• Work to complete
Filter the entries that follow, copying every line in which the word "occurrences" appears.

• Collected data entries

________________________________________

-- ==== Sys2Proof/Machine/Ops.lean ====
section
/-! DEFINITION. The named operations every family uses: time, readiness, Telltale occurrences,
sending, notifications, the journal, ownership and token buckets. -/
namespace Sys2Proof.Machine

/-! ## Time and readiness -/

/-- OPTIME: ms of powered time, 48 bits (R15, R365). -/
def State.optime (s : State) : Nat := s.aon.nowUs / 1000

/-- Whether the instant `t` (µs) lies before the next tick edge, so that what is due then may come
about (log 2). -/
def State.due (s : State) (t : Nat) : Bool := decide (t < s.aon.nowUs + 250)

/-- The module runs (R376). -/
def State.up (s : State) : Bool := s.pwr.phase == .run

/-- READY, 64 bits (R381): bits 0 to 17 as set, bits 32 to 35 by their condition. -/
def State.readyWord (s : State) : Nat :=
  s.start.ready + 2 ^ 32 * (b2n (!s.pwr.xt25Fail) + 2 * b2n (!s.pwr.xt32Fail) + 4 * b2n (!s.pwr.vioLow)
    + 8 * b2n (!s.pwr.sag))

/-- A READY bit. -/
def State.rdy (s : State) (n : Nat) : Bool := bit s.start.ready n

/-- Set a READY bit; it stays set until the next start (R381). -/
def State.setRdy (s : State) (n : Nat) : State :=
  { s with start := { s.start with ready := s.start.ready ||| 2 ^ n } }

/-- A fresh free value (log 8). -/
def State.draw (s : State) : Nat × State :=
  ((Config.freeBits s.free).toNat, { s with free := s.free + 1 })

/-- A session slot. -/
def State.ses (s : State) (k : Nat) : Sess := Tbl.rd Sess.dflt s.sess k

/-- Write a session slot. -/
def State.setSes (s : State) (k : Nat) (v : Sess) : State :=
  { s with sess := Tbl.wr Sess.dflt s.sess k v }

/-- Apply to each index of a list in order. -/
def forAll {α : Type} (l : List α) (f : α → State → State) (s : State) : State :=
  l.foldl (fun st a => f a st) s

/-- The session slots. -/
def slots : List Nat := [0, 1, 2, 3, 4, 5, 6, 7]

/-- The live slot whose SESSION_JSEQ is `j`. -/
def State.slotOf (s : State) (j : Nat) : Option Nat :=
  slots.find? (fun k => (s.ses k).live && (s.ses k).jseq == j)

/-- Number of live sessions (R78). -/
def State.liveCount (s : State) : Nat := (slots.filter (fun k => (s.ses k).live)).length

/-! ## Telltale occurrences (R347 to R351) -/

/-- The codes of R346. -/
def ttCodes : List Nat :=
  [0x0141, 0x0142, 0x0181, 0x0182, 0x0183, 0x02C1, 0x0341, 0x03C1, 0x0481, 0x0482, 0x0483, 0x0484,
   0x0581, 0x05C1, 0x05C2, 0x0641, 0x0681, 0x0781, 0x0782, 0x07C1, 0x08C1]
  ++ [0x0981, 0x09C1, 0x09C2, 0x09C3, 0x09C4, 0x0A81, 0x0AC1, 0x0B01, 0x0B03, 0x0B04, 0x0B81, 0x0C01,
   0x0CC1, 0x0CC2, 0x0D41, 0x0DC1]

/-- SUMMARY, OVERFLOW, TIME_MARK, CLEARED and START are never limited (R349). -/
def ttExempt (code : Nat) : Bool :=
  code == 0x0B01 || code == 0x0B81 || code == 0x0B03 || code == 0x0B04 || code == 0x0C01

/-- Limits of a code (R349). -/
def State.ttLim (s : State) (code : Nat) : Limits := Tbl.rd (Limits.dflt code) s.tt.limits code

/-- Bucket of a code. -/
def State.ttBkt (s : State) (code : Nat) : Bucket := Tbl.rd Bucket.dflt s.tt.buckets code

/-- Write the bucket of a code. -/
def State.setBkt (s : State) (code : Nat) (b : Bucket) : State :=
  { s with tt := { s.tt with buckets := Tbl.wr Bucket.dflt s.tt.buckets code b } }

________________________________________

• Output
/-! DEFINITION. The named operations every family uses: time, readiness, Telltale occurrences,
/-! ## Telltale occurrences (R347 to R351) -/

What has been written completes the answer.